Exercise material:
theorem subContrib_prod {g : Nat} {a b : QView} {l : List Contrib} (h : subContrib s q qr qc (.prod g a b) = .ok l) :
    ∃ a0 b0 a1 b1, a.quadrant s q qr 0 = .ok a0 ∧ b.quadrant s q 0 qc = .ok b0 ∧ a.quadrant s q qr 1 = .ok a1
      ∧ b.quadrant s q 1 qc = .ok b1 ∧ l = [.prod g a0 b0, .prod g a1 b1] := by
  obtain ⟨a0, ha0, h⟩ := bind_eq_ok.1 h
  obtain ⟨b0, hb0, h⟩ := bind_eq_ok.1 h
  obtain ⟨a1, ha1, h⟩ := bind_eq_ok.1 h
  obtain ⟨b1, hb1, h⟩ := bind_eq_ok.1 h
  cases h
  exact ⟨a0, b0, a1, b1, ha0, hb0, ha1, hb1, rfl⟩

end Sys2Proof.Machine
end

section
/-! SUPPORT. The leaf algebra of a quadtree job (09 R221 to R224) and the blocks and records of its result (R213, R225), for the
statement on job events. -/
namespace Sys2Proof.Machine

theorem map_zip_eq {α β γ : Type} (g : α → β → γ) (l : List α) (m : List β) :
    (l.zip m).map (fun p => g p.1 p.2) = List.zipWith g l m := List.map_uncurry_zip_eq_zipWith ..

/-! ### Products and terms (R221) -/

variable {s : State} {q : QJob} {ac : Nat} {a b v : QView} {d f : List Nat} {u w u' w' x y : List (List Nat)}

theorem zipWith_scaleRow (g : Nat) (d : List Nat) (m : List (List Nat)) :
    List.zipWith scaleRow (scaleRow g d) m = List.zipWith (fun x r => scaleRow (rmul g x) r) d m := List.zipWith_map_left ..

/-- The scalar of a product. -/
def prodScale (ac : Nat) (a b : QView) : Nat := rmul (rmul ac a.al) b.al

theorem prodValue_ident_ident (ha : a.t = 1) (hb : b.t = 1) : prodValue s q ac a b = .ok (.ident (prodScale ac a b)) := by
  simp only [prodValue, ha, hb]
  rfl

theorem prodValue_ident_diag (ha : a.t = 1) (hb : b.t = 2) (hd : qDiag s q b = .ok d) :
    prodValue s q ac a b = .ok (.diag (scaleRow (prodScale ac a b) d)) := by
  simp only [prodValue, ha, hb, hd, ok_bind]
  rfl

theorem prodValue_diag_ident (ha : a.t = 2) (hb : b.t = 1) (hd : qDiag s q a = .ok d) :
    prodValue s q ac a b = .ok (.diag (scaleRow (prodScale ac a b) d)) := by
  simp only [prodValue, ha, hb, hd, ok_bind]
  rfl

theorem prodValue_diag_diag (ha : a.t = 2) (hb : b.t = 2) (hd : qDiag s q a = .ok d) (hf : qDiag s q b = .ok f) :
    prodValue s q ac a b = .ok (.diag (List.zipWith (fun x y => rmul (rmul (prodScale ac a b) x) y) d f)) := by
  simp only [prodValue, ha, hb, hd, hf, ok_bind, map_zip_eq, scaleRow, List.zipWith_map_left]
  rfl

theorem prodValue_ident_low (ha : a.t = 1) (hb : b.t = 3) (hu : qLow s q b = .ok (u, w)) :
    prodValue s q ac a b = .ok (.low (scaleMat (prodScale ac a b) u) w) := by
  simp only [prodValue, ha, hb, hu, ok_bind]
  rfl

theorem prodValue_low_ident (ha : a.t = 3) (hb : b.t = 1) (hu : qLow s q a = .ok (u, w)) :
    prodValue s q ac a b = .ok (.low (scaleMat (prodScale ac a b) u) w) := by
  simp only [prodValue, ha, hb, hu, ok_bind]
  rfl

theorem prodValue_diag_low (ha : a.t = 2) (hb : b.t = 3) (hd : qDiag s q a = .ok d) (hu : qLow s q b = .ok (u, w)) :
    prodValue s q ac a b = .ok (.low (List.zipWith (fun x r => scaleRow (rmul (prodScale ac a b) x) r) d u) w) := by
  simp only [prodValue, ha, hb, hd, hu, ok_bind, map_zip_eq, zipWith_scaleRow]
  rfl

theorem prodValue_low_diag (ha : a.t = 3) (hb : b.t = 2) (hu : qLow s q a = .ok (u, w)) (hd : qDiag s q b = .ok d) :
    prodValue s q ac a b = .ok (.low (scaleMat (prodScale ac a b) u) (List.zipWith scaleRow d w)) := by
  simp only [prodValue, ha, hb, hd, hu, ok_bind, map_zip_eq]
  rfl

Work task: The output should be exactly the lines above from the line containing "obtain ⟨b0, hb0, h⟩ := bind_eq_ok.1 h" to the line containing "y : List (List", inclusive, with no other lines.

Output:
  obtain ⟨b0, hb0, h⟩ := bind_eq_ok.1 h
  obtain ⟨a1, ha1, h⟩ := bind_eq_ok.1 h
  obtain ⟨b1, hb1, h⟩ := bind_eq_ok.1 h
  cases h
  exact ⟨a0, b0, a1, b1, ha0, hb0, ha1, hb1, rfl⟩

end Sys2Proof.Machine
end

section
/-! SUPPORT. The leaf algebra of a quadtree job (09 R221 to R224) and the blocks and records of its result (R213, R225), for the
statement on job events. -/
namespace Sys2Proof.Machine

theorem map_zip_eq {α β γ : Type} (g : α → β → γ) (l : List α) (m : List β) :
    (l.zip m).map (fun p => g p.1 p.2) = List.zipWith g l m := List.map_uncurry_zip_eq_zipWith ..

/-! ### Products and terms (R221) -/

variable {s : State} {q : QJob} {ac : Nat} {a b v : QView} {d f : List Nat} {u w u' w' x y : List (List Nat)}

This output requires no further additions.